Figure 1 is the overall 5 purchase diagram of the present invention, Figure 2 is the above ↑
Figure 3 shows the data that should be placed in the storage device when the auxiliary storage cache contains the contents, and Figure 3 shows the data that should be placed in the ML storage device when the auxiliary storage cache does not contain the above contents. Figures shown in Figure 4, A3) and Figure 5 (A), C [3
) is a flowchart of the output processing of the method of the present invention.
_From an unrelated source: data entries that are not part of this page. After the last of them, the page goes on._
-- ==== Sys2Proof/Machine/Bus.lean ====
section
/-! DEFINITION. The BUS agent (spec R157, R405 to R413): what each move may do and when. The liberties are enforced, the
duties are not (entry 20): a BUS that breaks a duty makes the faults of R370 reachable. A liberty that speaks of what
happened before ("after a USBRST", "until a new connection") is read from the event history. -/

namespace Sys2Proof.Machine

/-- B1 (R405): an entry is a status word with bits 31:21 zero and `words(bcnt)` data words. -/
def entryWellFormed (st : Word) (data : List Word) : Bool :=
  decide (st.extractLsb' 21 11 = 0) && decide (data.length = wordsOf (stBcnt st).toNat)

/-- B1: does the whole entry fit? Where it does not, "BUS does not push (on the wire the packet is refused)". -/
def State.rxFits (s : State) (data : List Word) : Bool :=
  decide (s.fifo.rxq.length + 1 + data.length ≤ s.env.par.rxFifoWords)

/-- Host-mode IN_DATA (R111). -/
def State.isInData (s : State) (st : Word) : Bool := s.mode == .HOST && stPktsts st == 2

/-! ## What the history says; its newest entry comes first -/

/-- "until a new connection and port enable" (R410): the port was lost and has not been enabled since. Enabling it takes
a connection (R409). -/
def portLost : List LogEntry → Bool
  | [] => false
  | .bus .disconnect :: _ => true
  | .bus (.portEnable _) :: _ => false
  | _ :: l => portLost l

/-- "after a USBRST" (R411). -/
def resetSeen (l : List LogEntry) : Bool := l.any fun
  | .bus .busReset => true
  | _ => false

/-- The SETUP_DATA entries pushed (R111). -/
def setupPushes (l : List LogEntry) : Nat := l.countP fun
  | .bus (.rxPush st _) => stPktsts st == 6
  | _ => false

/-- The STUP flags set. -/
def setupDones (l : List LogEntry) : Nat := l.countP fun
  | .bus .setupDone => true
  | _ => false

/-- The packets OUT endpoint `n` was armed for, where an entry arms it. -/
def armedFor (n : EpIx) : LogEntry → Option Nat
  | .armed m packets => if m = n then some packets else none
  | _ => none

/-- The length of the OUT_DATA packet that an entry pushes for endpoint `n` (R110, R111). -/
def packetFor (n : EpIx) : LogEntry → Option Nat
  | .bus (.rxPush st _) =>
    if stPktsts st = 2 ∧ (stNum st).toNat = n.val then some (stBcnt st).toNat else none
  | _ => none

/-- The lengths of the packets received for endpoint `n` since it was last armed. -/
def outPackets (n : EpIx) (l : List LogEntry) : List Nat :=
  (l.takeWhile fun e => (armedFor n e).isNone).filterMap (packetFor n)

/-- An OUT endpoint "has received its programmed `pktCnt` packets or a packet shorter than `mps`" (R411). -/
def outReceived (n : EpIx) (mps : Nat) (l : List LogEntry) : Bool :=
  match l.findSome? (armedFor n) with
  | none => false
  | some packets => decide (packets ≤ (outPackets n l).length) || (outPackets n l).any fun b => decide (b < mps)

/-! ## The moves -/

/-- B2 (R406): may words be taken from `txq[num]`? -/
def State.mayTake (s : State) (num : Ch) : Bool :=
  match s.mode with
  | .HOST => s.runState num != .IDLE && (s.hcAt num).dir == .OUT
  | .DEVICE => if h : num.val < 8 then (s.epAt .IN ⟨num.val, h⟩).epEna else false

/-- B2: the words taken are recorded. -/
def State.txTake (s : State) (num : Ch) (count : Nat) : State :=
  (s.setTxq num ((s.txqAt num).drop count)).logged (.txTaken num ((s.txqAt num).take count))

/-- B4 (R157): a halt completes. -/
def State.haltDone (s : State) (i : Ch) : State :=
  let c := (s.hcAt i).setFlag .CHH true
  let s := s.setHc i { c with chEna := false, chDis := false }
  (s.setTxq i []).setQFlush (periodicType (s.hcAt i).epType) false

/-- May the BUS take this move now (R157, R405 to R413)? -/
def State.busAllowed (s : State) : BusMove → Bool
  | .rxPush st data => entryWellFormed st data && s.rxFits data && !(s.isInData st && portLost s.env.log)
  | .lowerHc i pk sz => decide (pk ≤ (s.hcAt i).pktCnt) && decide (sz ≤ (s.hcAt i).xferSize)
  | .lowerEp n pk sz => decide (pk ≤ (s.epAt .OUT n).pktCnt) && decide (sz ≤ (s.epAt .OUT n).xferSize)
  | .txTake num count => decide (1 ≤ count) && decide (count ≤ (s.txqAt num).length) && s.mayTake num
  | .chFlag i f => s.runState i == .ACTIVE && f != .CHH && !portLost s.env.log
  | .haltDone i => s.runState i == .HALTING
  | .connect => !s.hprt.pcsts
  | .portEnable _ => s.hprt.pcsts
  | .portDisable => s.hprt.pena
  | .disconnect => s.hprt.pcsts
  | .frame => true
  | .busReset => s.mode == .DEVICE
  | .enumDone _ => s.mode == .DEVICE && resetSeen s.env.log
  | .suspend => s.mode == .DEVICE
  | .resume => s.mode == .DEVICE
  | .setupDone => s.mode == .DEVICE && decide (setupDones s.env.log < setupPushes s.env.log)
  | .outDone n => s.mode == .DEVICE && (s.epAt .OUT n).epEna && outReceived n (s.epMps .OUT n).toNat s.env.log
  | .inDone n => s.mode == .DEVICE && (s.epAt .IN n).epEna && s.epTxfe n && (s.epbAt .IN n).bufLen == 0
  | .slots np p => decide (np ≤ s.env.par.qDepth) && decide (p ≤ s.env.par.qDepth)

/-- What a BUS move does (R157, R405 to R413). -/
def State.busEffect (s : State) : BusMove → State
  | .rxPush st data => { s with fifo.rxq := s.fifo.rxq ++ st :: data }
  | .lowerHc i pk sz => s.setHc i { s.hcAt i with pktCnt := pk, xferSize := sz }
  | .lowerEp n pk sz => s.setEp .OUT n { s.epAt .OUT n with pktCnt := pk, xferSize := sz }
  | .txTake num count => s.txTake num count
  | .chFlag i f => s.setHc i ((s.hcAt i).setFlag f true)
  | .haltDone i => s.haltDone i
  | .connect => { s with hprt.pcsts := true, hprt.pcdet := true }
  | .portEnable sp => { s with hprt.pena := true, hprt.pspd := sp, hprt.penchng := true }
  | .portDisable => { s with hprt.pena := false, hprt.penchng := true }
  | .disconnect => { s with hprt.pcsts := false, hprt.pena := false, lat.discint := true }
  | .frame => { s with frameNum := s.frameNum + 1, lat.sof := true }
  | .busReset => { s with lat.usbrst := true }
  | .enumDone sp => { s with lat.enumdne := true, dev.speed := sp }
  | .suspend => { s with lat.usbsusp := true }
  | .resume => { s with lat.wkupint := true }
  | .setupDone => s.setEp .OUT 0 { s.epAt .OUT 0 with stup := true }
  | .outDone n => s.setEp .OUT n { s.epAt .OUT n with epEna := false, xfrc := true }
  | .inDone n => s.setEp .IN n { s.epAt .IN n with epEna := false, xfrc := true }
  | .slots np p => { s with fifo.qSlotsNP := np, fifo.qSlotsP := p }

/-- The BUS agent's step, with the move in the history (R85). -/
def runBus (m : BusMove) (s : State) : Host.Outcome State Fault Refusal :=
  if s.busAllowed m then .next ((s.logged (.bus m)).busEffect m) else .refused (.busMoveNotAllowed m)

end Sys2Proof.Machine
end

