/-- XFEREN on a device endpoint (R158 to R162): on an active endpoint that is not armed, with its type and packet size and
a buffer that does not wrap, it programs and enables the transfer and answers the length programmed; else it is refused
by name. -/
def Obligations.XferenDeviceResult : Prop :=
  ∀ (s : State) (n : EpIx) (dir : Dir) (type : EpType) (pid : Pid) (mps : BitVec 11), s.mode = .DEVICE → mps ≠ 0 →
    ((s.epAt dir n).active = true → type = (s.epAt dir n).epType → mps = s.epMps dir n →
      (s.epAt dir n).epEna = false →
      s.port.arg1.toNat + (clampPackets s.port.arg0.toNat mps.toNat).2 ≤ 2 ^ 32 →
      ∃ t, s.EpArmed t dir n pid mps.toNat (clampPackets s.port.arg0.toNat mps.toNat).2
          (clampPackets s.port.arg0.toNat mps.toNat).1 s.port.arg1 ∧
        exec (.xferen (.ofNat 4 n) dir type pid.code mps) s = .next { t with
          port.res := BitVec.ofNat 32 (clampPackets s.port.arg0.toNat mps.toNat).2 }) ∧
    ((s.epAt dir n).active = false →
      exec (.xferen (.ofNat 4 n) dir type pid.code mps) s = .next (s.refusedWith .NotActive)) ∧
    ((s.epAt dir n).active = true → type ≠ (s.epAt dir n).epType ∨ mps ≠ s.epMps dir n →
      exec (.xferen (.ofNat 4 n) dir type pid.code mps) s = .next (s.refusedWith .BadOperand)) ∧
    ((s.epAt dir n).active = true → type = (s.epAt dir n).epType → mps = s.epMps dir n →
      (s.epAt dir n).epEna = true →
      exec (.xferen (.ofNat 4 n) dir type pid.code mps) s = .next (s.refusedWith .ChannelBusy)) ∧
    ((s.epAt dir n).active = true → type = (s.epAt dir n).epType → mps = s.epMps dir n →
      (s.epAt dir n).epEna = false →
      2 ^ 32 < s.port.arg1.toNat + (clampPackets s.port.arg0.toNat mps.toNat).2 →
      exec (.xferen (.ofNat 4 n) dir type pid.code mps) s = .next (s.refusedWith .AddrWrap))

/-- The packet-count law (R159): what XFEREN programs for a request of `len` bytes, the same law of the computation that
every submission uses, and the rule's table. -/
def Obligations.PacketCountLaw : Prop :=
  (∀ (s : State) (c : Ch) (pid : Pid) (len mps pk n : Nat), s.mode = .HOST → len = s.port.arg0.toNat →
    mps = (s.hcAt c).mps.toNat → 0 < mps → pk = max 1 ((len + mps - 1) / mps) →
    n = (if pk ≤ 256 then len else 256 * mps) → (s.hcAt c).chEna = false → s.port.arg1.toNat + n ≤ 2 ^ 32 →
    ∃ t, exec (.xferen (.ofNat 4 c) (s.hcAt c).dir (s.hcAt c).epType pid.code (s.hcAt c).mps) s = .next t ∧
      (t.hcAt c).pktCnt.toNat = min 256 pk ∧ (t.hcAt c).xferSize.toNat = n ∧ t.port.res.toNat = n) ∧
  (∀ len mps : Nat, 0 < mps → mps ≤ 2047 →
    (clampPackets len mps).1 = min 256 (max 1 ((len + mps - 1) / mps)) ∧
    (clampPackets len mps).2 = (if max 1 ((len + mps - 1) / mps) ≤ 256 then len else 256 * mps) ∧
    (clampPackets len mps).2 ≤ 524032 ∧ (clampPackets len mps).2 < 2 ^ 19) ∧
  clampPackets 0 64 = (1, 0) ∧ clampPackets 1 64 = (1, 1) ∧ clampPackets 64 64 = (1, 64) ∧
  clampPackets 65 64 = (2, 65) ∧ clampPackets 16384 64 = (256, 16384) ∧ clampPackets 16385 64 = (256, 16384) ∧
  clampPackets 100000 8 = (256, 2048)
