-- ==== Sys2Proof/Laws/Memory.lean ====
section
/-! SUPPORT. Buffer memory (spec R71 to R73): a read after a write gives the value written and leaves every other
address alone, and every write keeps the canonical form. -/

namespace Sys2Proof.Machine

theorem memWfFrom_mono {lo lo' : Nat} (h : lo' ≤ lo) : ∀ {m : Memory}, memWfFrom lo m = true → memWfFrom lo' m = true
  | [], _ => rfl
  | (a, b) :: m, hm => by
    simp only [memWfFrom, Bool.and_eq_true, decide_eq_true_eq] at hm ⊢
    exact ⟨⟨⟨by omega, hm.1.1.2⟩, hm.1.2⟩, hm.2⟩

theorem memGet_below {lo : Nat} : ∀ {m : Memory}, memWfFrom lo m = true → ∀ {x : Nat}, x < lo → memGet m x = unlistedByte
  | [], _, _, _ => rfl
  | (a, b) :: m, hm, x, hx => by
    simp only [memWfFrom, Bool.and_eq_true, decide_eq_true_eq] at hm
    have : x ≠ a := by omega
    simp [memGet, this, memGet_below hm.2 (show x < a + 1 by omega)]

theorem memPut_wfFrom {lo a : Nat} {b : Byte} (ha : a < 2 ^ 32) :
    ∀ {m : Memory}, memWfFrom lo m = true → memWfFrom (min lo a) (memPut m a b) = true
  | [], _ => by
    unfold memPut
    split
    · rfl
    · rename_i h; simp [memWfFrom, h]; omega
  | (k, c) :: m, hm => by
    have hm0 := hm
    simp only [memWfFrom, Bool.and_eq_true, decide_eq_true_eq] at hm
    unfold memPut
    split
    · split
      · exact memWfFrom_mono (by omega) hm0
      · rename_i h1 h2
        have : memWfFrom (a + 1) ((k, c) :: m) = true := by
          simp only [memWfFrom, Bool.and_eq_true, decide_eq_true_eq]
          exact ⟨⟨⟨by omega, hm.1.1.2⟩, hm.1.2⟩, hm.2⟩
        simp [memWfFrom, h2] at this ⊢
        exact ⟨by omega, this⟩
    · split
      · rename_i h1 h2
        subst h2
        split
        · exact memWfFrom_mono (by omega) hm.2
        · rename_i h3
          simp only [memWfFrom, Bool.and_eq_true, decide_eq_true_eq]
          exact ⟨⟨⟨by omega, ha⟩, by simp [h3]⟩, hm.2⟩
      · rename_i h1 h2
        have ih := memPut_wfFrom (b := b) ha hm.2
        simp only [memWfFrom, Bool.and_eq_true, decide_eq_true_eq]
        refine ⟨⟨⟨by omega, hm.1.1.2⟩, hm.1.2⟩, memWfFrom_mono (by omega) ih⟩

/-- A write keeps the canonical form. -/
theorem memPut_wf {m : Memory} {a : Nat} {b : Byte} (ha : a < 2 ^ 32) (hm : memWf m = true) :
    memWf (memPut m a b) = true := memWfFrom_mono (Nat.zero_le _) (memPut_wfFrom ha hm)

theorem memGet_memPut_from {a : Nat} {b : Byte} (x : Nat) :
    ∀ {lo : Nat} {m : Memory}, memWfFrom lo m = true → memGet (memPut m a b) x = if x = a then b else memGet m x
  | _, [], _ => by
    unfold memPut
    split
    · rename_i h; split <;> simp_all [memGet]
    · simp [memGet]
  | _, (k, c) :: m, hm => by
    have hm0 := hm
    simp only [memWfFrom, Bool.and_eq_true, decide_eq_true_eq] at hm
    unfold memPut
    split
    · rename_i h1
      split
      · rename_i h2
        split
        · rename_i h3
          subst h3
          rw [h2]
          have : x ≠ k := by omega
          simp [memGet, this, memGet_below hm.2 (show x < k + 1 by omega)]
        · rfl
      · simp [memGet]
    · rename_i h1
      split
      · rename_i h2
        subst h2
        split
        · rename_i h3
          split
          · rename_i h4; subst h4; rw [h3]; exact memGet_below hm.2 (by omega)
          · rename_i h4; simp [memGet, h4]
        · simp only [memGet]; split <;> rfl
      · rename_i h2
        have ih := memGet_memPut_from (a := a) (b := b) x hm.2
        simp only [memGet]
        split
        · rename_i h3; subst h3; simp [Ne.symm h2]
        · exact ih

/-- A read after a write. -/
theorem memGet_memPut {m : Memory} {a : Nat} {b : Byte} (hm : memWf m = true) (x : Nat) :
    memGet (memPut m a b) x = if x = a then b else memGet m x := memGet_memPut_from x hm

variable (s : State)

theorem State.mem_setByte (a : Addr) (b : Byte) : (s.setByte a b).mem = memPut s.mem a.toNat b := rfl

variable {s}

theorem State.wf_setByte (h : memWf s.mem = true) (a : Addr) (b : Byte) : memWf (s.setByte a b).mem = true :=
  memPut_wf a.isLt h
theorem State.wf_setHalf (h : memWf s.mem = true) (a : Addr) (v : BitVec 16) : memWf (s.setHalf a v).mem = true :=
  State.wf_setByte (State.wf_setByte h _ _) _ _
theorem State.wf_setWord (h : memWf s.mem = true) (a : Addr) (w : Word) : memWf (s.setWord a w).mem = true :=
  State.wf_setByte (State.wf_setByte (State.wf_setByte (State.wf_setByte h _ _) _ _) _ _) _ _

theorem State.byte_setByte (h : memWf s.mem = true) (a : Addr) (b : Byte) (x : Addr) :
    (s.setByte a b).byte x = if x = a then b else s.byte x := by
  unfold State.byte State.setByte
  simp only
  rw [memGet_memPut h]
  by_cases hx : x = a
  · simp [hx]
  · have : x.toNat ≠ a.toNat := fun e => hx (BitVec.eq_of_toNat_eq e)
    simp [hx, this]

theorem State.byte_setHalf (h : memWf s.mem = true) (a : Addr) (v : BitVec 16) (x : Addr) :
    (s.setHalf a v).byte x =
      if x = a + 1 then v.extractLsb' 8 8 else if x = a then v.extractLsb' 0 8 else s.byte x := by
  unfold State.setHalf
  rw [State.byte_setByte (State.wf_setByte h _ _), State.byte_setByte h]

theorem State.byte_setWord (h : memWf s.mem = true) (a : Addr) (w : Word) (x : Addr) :
    (s.setWord a w).byte x =
      if x = a + 3 then byteOf w 3 else if x = a + 2 then byteOf w 2
      else if x = a + 1 then byteOf w 1 else if x = a then byteOf w 0 else s.byte x := by
  unfold State.setWord
  rw [State.byte_setByte (State.wf_setByte (State.wf_setByte (State.wf_setByte h _ _) _ _) _ _),
    State.byte_setByte (State.wf_setByte (State.wf_setByte h _ _) _ _),
    State.byte_setByte (State.wf_setByte h _ _), State.byte_setByte h]

theorem addr_add_ne {a : Addr} {i j : Nat} (hi : i < 2 ^ 32) (hj : j < 2 ^ 32) (h : i ≠ j) :
    a + BitVec.ofNat 32 i ≠ a + BitVec.ofNat 32 j := by
  intro e
  have := congrArg BitVec.toNat ((BitVec.add_right_inj a).mp e)
  simp only [BitVec.toNat_ofNat, Nat.mod_eq_of_lt hi, Nat.mod_eq_of_lt hj] at this
  exact h this

/-- Byte `j` of a word just written. -/
theorem State.byte_setWord_at (h : memWf s.mem = true) (a : Addr) (w : Word) {j : Nat} (hj : j < 4) :
    (s.setWord a w).byte (a + BitVec.ofNat 32 j) = byteOf w j := by
  rw [State.byte_setWord h]
  rcases j with _ | _ | _ | _ | j
  · simp
  · simp
  · simp
  · simp
  · omega

/-- A word write leaves every other address alone. -/
theorem State.byte_setWord_off (h : memWf s.mem = true) (a : Addr) (w : Word) {x : Addr}
    (hx : ∀ j < 4, x ≠ a + BitVec.ofNat 32 j) : (s.setWord a w).byte x = s.byte x := by
  have h3 : x ≠ a + 3 := hx 3 (by omega)
  have h2 : x ≠ a + 2 := hx 2 (by omega)
  have h1 : x ≠ a + 1 := hx 1 (by omega)
  have h0 : x ≠ a := by simpa using hx 0 (by omega)
  rw [State.byte_setWord h, if_neg h3, if_neg h2, if_neg h1, if_neg h0]

end Sys2Proof.Machine
end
(:1.”'Representative Patent Attorney Toshiyuki Usuda),,fl-,,.Z 1 Figure 5 (A) (B)

Claims (1)

[Claims] 1. Main origin 'rJt! , the device and the information that this main memory contains or does not contain? an auxiliary storage cache for storing information, an auxiliary storage device for storing information including the contents of the auxiliary syndrome 1 neglect cache, and a central processing unit for managing the reference frequency data so that it is stored in the main storage device. and an auxiliary storage control device that manages data such that the next most frequently referenced data after the data stored in the main storage device is stored in the auxiliary storage device. a first storage area for storing information indicating whether or not there has been a change in the stored data;
The data transfer method is characterized in that the central processing unit controls data to be transferred from the main storage device to the auxiliary storage control device by referring to information stored in the first storage area. 2. In the method described in item 1, when there is no change in the data stored in the main memory, the address of the data to be transferred is sent, and when there is a change, both the data and address are sent. Characteristic data transfer method. 3. In the method of item 2, the second memory stores information indicating whether or not the data currently in the auxiliary memory cache has been changed while being stored in the main memory.
1tT area, and the auxiliary storage control device updates the data in the auxiliary storage cache and also updates the information in the second storage area when it receives both the address and the data. Transfer method. 4. In the method of item 2, the auxiliary storage control device has a third storage area that stores information indicating whether or not the data currently in the auxiliary storage cache is also in the main storage; A data transfer method characterized in that the third storage area is updated when both the address and the address are received. 5. A data transfer method according to item 1, characterized in that control information indicating whether or not there has been a change while being stored in the main storage device is added to the data before the data is transferred. 6. In the method of the fifth koma, the data currently in the cache for ``L, rn + auxiliary notes'' is the main one, and the data is not changed while stored in the sieve. The second memory that stores the information shown is cured and the auxiliary memory control device (d1
At the same time as receiving the data and storing it in the 1111 million cache,
In the method of item 7, item 3 or item 6, the +ft information of the second storage area is indicates that there has been a data change, the auxiliary nr from the auxiliary H1i storage cache: i=
A data transfer method characterized in that when data is actually output to a device and there is no shortage, the data area of the cache is set to a free area of %4.